- [EXTRACTED INFORMATION]

/-- R138: RXCHECK takes one receive event and writes IDX_IN, INPUTS, the status and the result data that the receive
step gives for it; it makes no send and emits no frame, and changes no other state element. -/
def Obligations.RxcheckAppliesTheReceiveStep : Prop :=
  ∀ s : State,
    let r := rxStep s.table s.idxIn s.inputs s.rxEvent
    ∃ t, exec .rxcheck s = .next t ∧
      t.idxIn = r.idx ∧ t.inputs = r.inputs ∧ t.status = r.status ∧ t.rdata = r.data ∧ t.senderr = false ∧
      t.txValid = false ∧ t.txData = 0 ∧
      t.idxOut = s.idxOut ∧ t.outputs = s.outputs ∧ t.analogScale = s.analogScale ∧ t.table = s.table

/-- R140: UPDATE does TXBUILD's half, records the send outcome in SENDERR, and does RXCHECK's half, whose status and
result data it reports; it changes no other state element. -/
def Obligations.UpdatePerformsOneExchange : Prop :=
  ∀ s : State,
    let idx := s.idxOut + (s.outputs.extractLsb' 0 8 + s.outputs.extractLsb' 8 8 + 1)
    let r := rxStep s.table s.idxIn s.inputs s.rxEvent
    ∃ t, exec .update s = .next t ∧
      t.idxOut = idx ∧ t.txValid = true ∧
      t.txData = s.table.read idx ++ (s.outputs.extractLsb' 8 8 ++ s.outputs.extractLsb' 0 8) ∧
      (t.senderr = true ↔ s.sendOutcome = .transportError) ∧
      t.idxIn = r.idx ∧ t.inputs = r.inputs ∧ t.status = r.status ∧ t.rdata = r.data ∧
      t.outputs = s.outputs ∧ t.analogScale = s.analogScale ∧ t.table = s.table

/-- R34, R144: a transport answer is the next listed one, which is then used up; where none is listed it is a free
value, numbered by a counter that then advances. RXCHECK uses up one receive event, UPDATE one send outcome and one
receive event, and neither touches anything else of the machine than what R138 and R140 give it. The form is the
model's (log 2). -/
def Obligations.TransportAnswersAreListedOrFree : Prop :=
  (∀ (s : State) (ev : RxEvent) (rest : List RxEvent),
    ({ s with rxAnswers := ev :: rest } : State).rxEvent = ev ∧
    ({ s with rxAnswers := ev :: rest } : State).consumeRx = { s with rxAnswers := rest } ∧
    ({ s with rxAnswers := [] } : State).rxEvent = Config.freeRxEvent s.rxDraws ∧
    ({ s with rxAnswers := [] } : State).consumeRx = { s with rxAnswers := [], rxDraws := s.rxDraws + 1 }) ∧
  (∀ (s : State) (o : SendOutcome) (rest : List SendOutcome),
    ({ s with sendAnswers := o :: rest } : State).sendOutcome = o ∧
    ({ s with sendAnswers := o :: rest } : State).consumeSend = { s with sendAnswers := rest } ∧
    ({ s with sendAnswers := [] } : State).sendOutcome = Config.freeSendOutcome s.sendDraws ∧
    ({ s with sendAnswers := [] } : State).consumeSend = { s with sendAnswers := [], sendDraws := s.sendDraws + 1 }) ∧
  (∀ s : State, ∃ t u, exec .rxcheck s = .next t ∧ exec .update s = .next u ∧
    t = { s.consumeRx with
          idxIn := t.idxIn
          inputs := t.inputs
          status := t.status
          senderr := t.senderr
          rdata := t.rdata
          txValid := t.txValid
          txData := t.txData } ∧
    u = { s.consumeSend.consumeRx with
          idxOut := u.idxOut
          idxIn := u.idxIn
          inputs := u.inputs
          status := u.status
          senderr := u.senderr
          rdata := u.rdata
          txValid := u.txValid
          txData := u.txData })

/-- R34: all that a receive reads of an event is on the ports: the event that the ports present in its place gives the
same receive step. -/
def Obligations.ReceivePortsCarryAllThatIsRead : Prop :=
  ∀ (t : Memory) (idx : Byte) (inp : BitVec 32) (ev : RxEvent),
    ∃ ev', rxEventOfPins (rxPinsOfEvent ev) = some ev' ∧ rxStep t idx inp ev' = rxStep t idx inp ev

/-- R136, derived: RXCHECK and UPDATE advance IDX_IN exactly by a 5-byte datagram, whether or not it validates, and not
at all on a timeout, a transport error or a datagram of another length. -/
def Obligations.InboundCursorAdvancesOnFiveByteDatagrams : Prop :=
  ∀ (s : State) (i : Instr), i = .rxcheck ∨ i = .update → ∃ t, exec i s = .next t ∧
    (∀ b0 b1 b2 b3 c : Byte, s.rxEvent = .datagram [b0, b1, b2, b3, c] →
      t.idxIn = s.idxIn + (b3 + b2 + b1 + b0 + 1)) ∧
    ((∀ d : List Byte, s.rxEvent = .datagram d → d.length ≠ 5) → t.idxIn = s.idxIn)

/-- R142: UPDATE sets SENDERR exactly when its send failed, every other command clears it, and a send failure does not
undo the advance of IDX_OUT. -/
def Obligations.SenderrRecordsAFailedSendOfUpdate : Prop :=
  ∀ (s : State) (i : Instr), ∃ t, exec i s = .next t ∧
    (t.senderr = true ↔ i = .update ∧ s.sendOutcome = .transportError) ∧
    (i = .update → t.idxOut = s.idxOut + (s.outputs.extractLsb' 0 8 + s.outputs.extractLsb' 8 8 + 1))

/-- R141: in UPDATE the send outcome never changes the receive half, and the receive event never changes the outbound
half. -/
def Obligations.HalvesOfUpdateAreIndependent : Prop :=
  ∀ (s : State) (sends : List SendOutcome) (n : Nat) (events : List RxEvent) (m : Nat),
    ∃ t u v, exec .update s = .next t ∧
      exec .update { s with sendAnswers := sends, sendDraws := n } = .next u ∧
      exec .update { s with rxAnswers := events, rxDraws := m } = .next v ∧
      u = { t with senderr := u.senderr, sendAnswers := u.sendAnswers, sendDraws := u.sendDraws } ∧
      v.idxOut = t.idxOut ∧ v.txValid = t.txValid ∧ v.txData = t.txData ∧ v.senderr = t.senderr

/-! ### Whole-machine rules -/

/-- R20 to R27, R29: which commands can change which state. IDX_OUT: CKO2, TXBUILD, UPDATE, CURRST. IDX_IN: CKI4,
RXCHECK, UPDATE, CURRST. OUTPUTS: SETOUT. INPUTS: RXCHECK and UPDATE, and only with status OK. ANALOG_SCALE: SETSCALE.
The table, the program and the position: none. -/
def Obligations.StateChangesOnlyByItsWriters : Prop :=
  ∀ (s t : State) (i : Instr), exec i s = .next t →
    (t.idxOut ≠ s.idxOut → (∃ p0 p1, i = .cko2 p0 p1) ∨ i = .txbuild ∨ i = .update ∨ i = .currst) ∧
    (t.idxIn ≠ s.idxIn → (∃ q0 q1 q2 q3, i = .cki4 q0 q1 q2 q3) ∨ i = .rxcheck ∨ i = .update ∨ i = .currst) ∧
    (t.outputs ≠ s.outputs → ∃ bit v, i = .setout bit v) ∧
    (t.inputs ≠ s.inputs → (i = .rxcheck ∨ i = .update) ∧ t.status = .ok) ∧
    (t.analogScale ≠ s.analogScale → ∃ x, i = .setscale x) ∧
    t.table = s.table ∧ t.program = s.program ∧ t.pc = s.pc ∧ t.resetAt = s.resetAt

/-- R23: a command that updates one cursor neither reads nor writes the other. -/
def Obligations.CursorsAreIndependent : Prop :=
  (∀ (s : State) (i : Instr) (x : Byte), (∃ p0 p1, i = .cko2 p0 p1) ∨ i = .txbuild →
    ∃ t, exec i s = .next t ∧ t.idxIn = s.idxIn ∧ exec i { s with idxIn := x } = .next { t with idxIn := x }) ∧
  (∀ (s : State) (i : Instr) (x : Byte), (∃ q0 q1 q2 q3, i = .cki4 q0 q1 q2 q3) ∨ i = .rxcheck →
    ∃ t, exec i s = .next t ∧ t.idxOut = s.idxOut ∧ exec i { s with idxOut := x } = .next { t with idxOut := x })

/-- R31, R36: no command reads the result ports: whatever they hold, a command's effect and its results are the
same. -/
def Obligations.ResultPortsAreNeverRead : Prop :=
  ∀ (s : State) (i : Instr) (st : Status) (e v : Bool) (d : BitVec 64) (f : BitVec 24),
    exec i { s with status := st, senderr := e, rdata := d, txValid := v, txData := f } = exec i s

/-- R47: GETOUT, GETIN and GETANALOG change no state element, and repeating one gives the same result. -/
def Obligations.ReadingCommandsChangeNothing : Prop :=
  ∀ (s : State) (i : Instr), (∃ bit, i = .getout bit) ∨ (∃ bit, i = .getin bit) ∨ i = .getanalog →
    ∃ t, exec i s = .next t ∧ s.SameArch t ∧ exec i t = .next t

/-- R35: the codes of the statuses, and which commands produce them; INVALID_INPUT is produced by none (R84). -/
def Obligations.StatusesHaveTheirCodesAndProducers : Prop :=
  (statusCode .ok = 0x0 ∧ statusCode .timeout = 0x1 ∧ statusCode .malformed = 0x2 ∧ statusCode .mismatch = 0x3 ∧
    statusCode .xerr = 0x4 ∧ statusCode .invalidInput = 0x5 ∧ statusCode .bitRange = 0x6 ∧
    statusCode .illegalCmd = 0x7) ∧
  (∀ (s : State) (i : Instr), i.wellFormed = true → ∃ t, exec i s = .next t ∧
    (t.status = .timeout ∨ t.status = .malformed ∨ t.status = .mismatch ∨ t.status = .xerr →
      i = .rxcheck ∨ i = .update) ∧
    (t.status = .bitRange → (∃ bit v, i = .setout bit v) ∨ ∃ bit, i = .getout bit) ∧
    t.status ≠ .invalidInput ∧ t.status ≠ .illegalCmd)

/-! ### The round trip (42_exchange.md R145; 70_reset_and_hazards.md R188) -/

/-- R145, derived: the inbound round trip with the reference peer (log 14). If the inbound pair is in step and the
peer's datagrams for the input words `xs` reach the block unaltered, once each and in order, in a program that receives
once per command, then every one validates, INPUTS becomes each word in turn, and the pair is in step after each. -/
def Obligations.EveryDatagramOfThePeerValidates : Prop :=
  ∀ (s : State) (p : Peer) (xs : List (BitVec 32)) (rest : List RxEvent),
    s.InboundInStep p → s.resetAt = [] → s.rxAnswers = p.answers xs ++ rest →
    (∀ k, k < xs.length → s.commandAt k .rxcheck ∨ s.commandAt k .update) →
    ∀ (k : Nat) (h : k < xs.length), ∃ t, runsTo (k + 1) s t ∧ t.status = .ok ∧ t.inputs = xs[k] ∧
      t.InboundInStep (p.afterAnswers (xs.take (k + 1)))

/-- R145, derived: the outbound round trip with the reference peer (log 14). If the outbound pair is in step, the peer
computes the third byte of the packet that TXBUILD or UPDATE emits, and the pair is in step after it. -/
def Obligations.PeerComputesTheChecksumOfEveryPacket : Prop :=
  ∀ (s : State) (p : Peer) (i : Instr), s.OutboundInStep p → i = .txbuild ∨ i = .update →
    ∃ t, exec i s = .next t ∧
      (p.nextRx (t.txData.extractLsb' 0 8) (t.txData.extractLsb' 8 8)).2 = t.txData.extractLsb' 16 8 ∧
      t.OutboundInStep (p.afterPacket (t.txData.extractLsb' 0 8) (t.txData.extractLsb' 8 8))

/-- R188, derived: the inbound check depends only on the sequence of 5-byte datagrams, not on the exchange in which
each arrives. If the peer's datagrams arrive in order and unaltered with timeouts in between, every one validates, the
receive that validates it stores its input word, and the pair is in step at the end. -/
def Obligations.DelayAloneDoesNotDesynchronise : Prop :=
  ∀ (s : State) (p : Peer) (xs : List (BitVec 32)) (events rest : List RxEvent),
    s.InboundInStep p → s.resetAt = [] → s.rxAnswers = events ++ rest →
    events.filter (fun ev => decide (ev ≠ .timeout)) = p.answers xs →
    (∀ k, k < events.length → s.commandAt k .rxcheck ∨ s.commandAt k .update) →
    (∀ (k : Nat) (h : k < events.length), ∃ t, runsTo (k + 1) s t ∧
      t.status = (if events[k] = .timeout then .timeout else .ok) ∧
      (events[k] ≠ .timeout →
        xs[((events.take k).filter (fun ev => decide (ev ≠ .timeout))).length]? = some t.inputs)) ∧
    ∃ t, runsTo events.length s t ∧ t.InboundInStep (p.afterAnswers xs)

/-- R145, R186, derived: one step of a session with the reference peer (log 14): a step with no reset due that runs a
word other than CKI4 and CURRST. A step that runs RXCHECK or UPDATE on the peer's next datagram validates it, stores its
input word and leaves the pair in step with the peer that has sent it; a step that runs any other of these words leaves
INPUTS, the pair and the datagrams to come as they are. Left out are a due reset, CKI4 and CURRST, which can take the
pair apart (R186), and a receive of any other event than the peer's next datagram, of which nothing is said. -/
def Obligations.SessionStepsKeepTheInboundPairInStep : Prop :=
  ∀ (s : State) (p : Peer) (w : CommandWord), s.InboundInStep p → s.resetDue = false → s.program[s.pc]? = some w →
    (∀ q0 q1 q2 q3, decode w ≠ .command (.cki4 q0 q1 q2 q3)) → decode w ≠ .command .currst →
    ∃ t, step s = .next t ∧
      (decode w = .command .rxcheck ∨ decode w = .command .update →
        ∀ (x : BitVec 32) (xs : List (BitVec 32)) (rest : List RxEvent), s.rxAnswers = p.answers (x :: xs) ++ rest →
          t.status = .ok ∧ t.inputs = x ∧ t.InboundInStep (p.afterAnswer x) ∧
          t.rxAnswers = (p.afterAnswer x).answers xs ++ rest) ∧
      (decode w ≠ .command .rxcheck → decode w ≠ .command .update →
        t.inputs = s.inputs ∧ t.InboundInStep p ∧ t.rxAnswers = s.rxAnswers)
end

- [YOUR INSTRUCTIONS] Would you copy every line from the listing above that has the string "some" in it?

- [ANSWER SPACE]
    ∃ ev', rxEventOfPins (rxPinsOfEvent ev) = some ev' ∧ rxStep t idx inp ev' = rxStep t idx inp ev
        xs[((events.take k).filter (fun ev => decide (ev ≠ .timeout))).length]? = some t.inputs)) ∧
  ∀ (s : State) (p : Peer) (w : CommandWord), s.InboundInStep p → s.resetDue = false → s.program[s.pc]? = some w →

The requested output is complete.